К тому же, — добавила она с усмешкой, в которой не было ни капли тепла, лишь ледяной холод презрения, пронизывающий до костей, — если тебе нечем заняться, молодой человек, я найду для тебя занятие, не переживай. Лучше отнеси-ка мешки с кукурузой и бобами в амбар, нечего тут сидеть без дела. Или ты думаешь, что я буду вкалывать одна, как проклятая, а ты будешь отсиживаться в тепле? А ты иди, Эмили! Хватит бездельничать, время — деньги, и никто не будет тебя содержать просто так. Живи своим трудом. Каждая крошка должна быть оплачена! — каждое слово было подчеркнуто и произнесено с особой злобой, словно она выплескивала накопившуюся желчь.
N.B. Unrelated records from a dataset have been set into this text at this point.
/-- ENCODE on a ready block completes, changes the encoder side alone, and drives a codeword of M
bits: data bit t at dataPos(t); index 2^i − 1 holds bit i of the xor of the positions, masked to K
bits, of the data bits that are 1, and the mask changes no position; when e = 1 index M − 1 holds
the xor of indices 0..M−2 (41_encode.md R101, R102, R103). Derived: the spec marks as its own
inference that the mask changes no position (R101) and the placement by dataPos (R62). -/
def Obligations.EncodePlacesDataParityAndGlobalBits : Prop :=
  ∀ (s : State) (data : Bits), s.Ready → data.length = s.dataLen →
    ∃ cw, exec (.encode data) s = .next { s with enc := some { data := data, cw := cw } } ∧
      cw.length = s.m ∧
      (∀ t < s.dataLen, elem cw (dataPos t - 1) = elem data t) ∧
      (∀ t < s.dataLen, dataPos t % 2 ^ s.k = dataPos t) ∧
      (∀ i < s.k, elem cw (2 ^ i - 1) =
        ((List.range s.dataLen).foldl
          (fun acc t => if elem data t then acc ^^^ (dataPos t % 2 ^ s.k) else acc) 0).testBit i) ∧
      (s.extended = true → elem cw (s.m - 1) = xorAll (cw.take (s.m - 1)))

/-- The closed forms of ENCODE: each parity bit is the xor of the data bits whose position has
that bit, and the global bit is the xor of all data bits and of the accumulator's bits
(41_encode.md R104, derived there). -/
def Obligations.EncodeClosedForms : Prop :=
  ∀ (s t : State) (data : Bits) (ports : EncPorts), s.Ready →
    exec (.encode data) s = .next t → t.enc = some ports →
    (∀ i < s.k, elem ports.cw (2 ^ i - 1) =
      xorAll ((List.range s.dataLen).map fun u => elem data u && (dataPos u).testBit i)) ∧
    (s.extended = true → elem ports.cw (s.m - 1) =
      (xorAll data ^^ decide (popcount (natToBits s.k ((List.range s.dataLen).foldl
        (fun acc u => if elem data u then acc ^^^ dataPos u else acc) 0)) % 2 = 1)))

/-- ENCODE is linear over GF(2), sends 0 to 0, and is injective (41_encode.md R105, derived
there). -/
def Obligations.EncodeIsLinearAndInjective : Prop :=
  ∀ (s : State) (a b : Bits), s.Ready → a.length = s.dataLen → b.length = s.dataLen →
    ∃ ca cb cx cz,
      exec (.encode a) s = .next (s.driveEnc ⟨a, ca⟩) ∧
      exec (.encode b) s = .next (s.driveEnc ⟨b, cb⟩) ∧
      exec (.encode (xorBits a b)) s = .next (s.driveEnc ⟨xorBits a b, cx⟩) ∧
      exec (.encode (List.replicate s.dataLen false)) s =
        .next (s.driveEnc ⟨List.replicate s.dataLen false, cz⟩) ∧
      cx = xorBits ca cb ∧ cz = List.replicate s.m false ∧ (ca = cb → a = b)

/-- Every codeword ENCODE produces passes every check: each non-extended row of the block's matrix
gives 0, and when e = 1 the xor of all M bits is 0 (41_encode.md R106, derived there). -/
def Obligations.EncodedWordPassesEveryCheck : Prop :=
  ∀ (s t : State) (h : ParityMatrix) (data : Bits) (ports : EncPorts), s.Ready →
    s.matrix = some h → exec (.encode data) s = .next t → t.enc = some ports →
    (∀ i < s.k, xorAll ((List.range s.m).map fun j => cell h i j && elem ports.cw j) = false) ∧
    (s.extended = true → xorAll ports.cw = false)

/-! ## The diagnosis -/

/-- DECODE on an elaborated block completes, whatever matrix and ROM it holds, and changes the
decoder side alone; element K−1−i of the K-bit syndrome is the xor of H[i][j] and cw[j] over all M
columns; the overall parity is the xor of all M bits when e = 1 and 0 when e = 0 (42_decode.md
R120, R121). Derived: that row 0 is the most significant is the spec's reading of "MSB-first"
(91_not_in_source.md G15, log 18). -/
def Obligations.DecodeComputesSyndromeAndParity : Prop :=
  ∀ (s : State) (h : ParityMatrix) (rom : Rom) (cw : Bits), s.matrix = some h → s.rom = some rom →
    cw.length = s.m →
    ∃ ports, exec (.decode cw) s = .next { s with dec := some ports } ∧ ports.cw = cw ∧
      ports.syndrome.length = s.k ∧
      (∀ i < s.k, elem ports.syndrome (s.k - 1 - i) =
        xorAll ((List.range s.m).map fun j => cell h i j && elem cw j)) ∧
      ports.overallParity = (if s.extended then xorAll cw else false)

/-- The classification of DECODE, with `syn` the number on `dec_syndrome` and `op` the overall
parity: in both modes a non-zero syndrome that reaches LOOKUP gives the ROM's column, or
Indeterminate on a miss; the rest is NoError, DoubleBitDetected, or the global bit; `dec_pos` is 0
outside SingleBitCorrectable (42_decode.md R122, R123, R124, R125). -/
def Obligations.DecodeClassifies : Prop :=
  ∀ (s : State) (h : ParityMatrix) (rom : Rom) (cw : Bits), s.matrix = some h → s.rom = some rom →
    cw.length = s.m →
    ∃ ports, exec (.decode cw) s = .next { s with dec := some ports } ∧
      bitsToNat ports.syndrome = syndrome h s.k s.m cw ∧
      ports.overallParity = overallParity s.extended cw ∧
      (bitsToNat ports.syndrome = 0 → ports.overallParity = false →
        ports.kind = Kind.code .noError ∧ ports.pos = natToBits s.posW 0) ∧
      (bitsToNat ports.syndrome = 0 → ports.overallParity = true →
        ports.kind = Kind.code .singleBitCorrectable ∧ ports.pos = natToBits s.posW (s.m - 1)) ∧
      (bitsToNat ports.syndrome ≠ 0 → s.extended = true → ports.overallParity = false →
        ports.kind = Kind.code .doubleBitDetected ∧ ports.pos = natToBits s.posW 0) ∧
      (bitsToNat ports.syndrome ≠ 0 → (s.extended = true → ports.overallParity = true) →
        (romRead rom (bitsToNat ports.syndrome)).hit = true →
        ports.kind = Kind.code .singleBitCorrectable ∧
        ports.pos = natToBits s.posW (romRead rom (bitsToNat ports.syndrome)).col) ∧
      (bitsToNat ports.syndrome ≠ 0 → (s.extended = true → ports.overallParity = true) →
        (romRead rom (bitsToNat ports.syndrome)).hit = false →
        ports.kind = Kind.code .indeterminate ∧ ports.pos = natToBits s.posW 0)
Эмили опустила взгляд, стараясь скрыть обиду, которая болезненным комком, словно камень, застряла у неё в горле, мешая дышать. Слова миссис Грант ранили гораздо сильнее, чем тяжёлый физический труд или усталость, накопившаяся за долгий и изнурительный день. Они впивались в самое сердце, как занозы, отравляя душу ядом разочарования и безысходности. Она чувствовала, как к горлу подступает ком слёз, но отчаянно пыталась сдержать их, не желая показывать свою слабость. Она чувствовала себя чужой и нежеланной в этом доме, где так наивно надеялась найти приют и защиту, словно заблудившийся путник, которому безжалостно захлопнули дверь перед самым носом в разгар бури. Она понимала, что ей предстоит долго и упорно доказывать своё право на существование, на малую толику тепла и участия в этом холодном и неприветливом доме, где её появление было воспринято как тяжкое бремя. В тот момент она чувствовала себя совершенно одинокой и потерянной.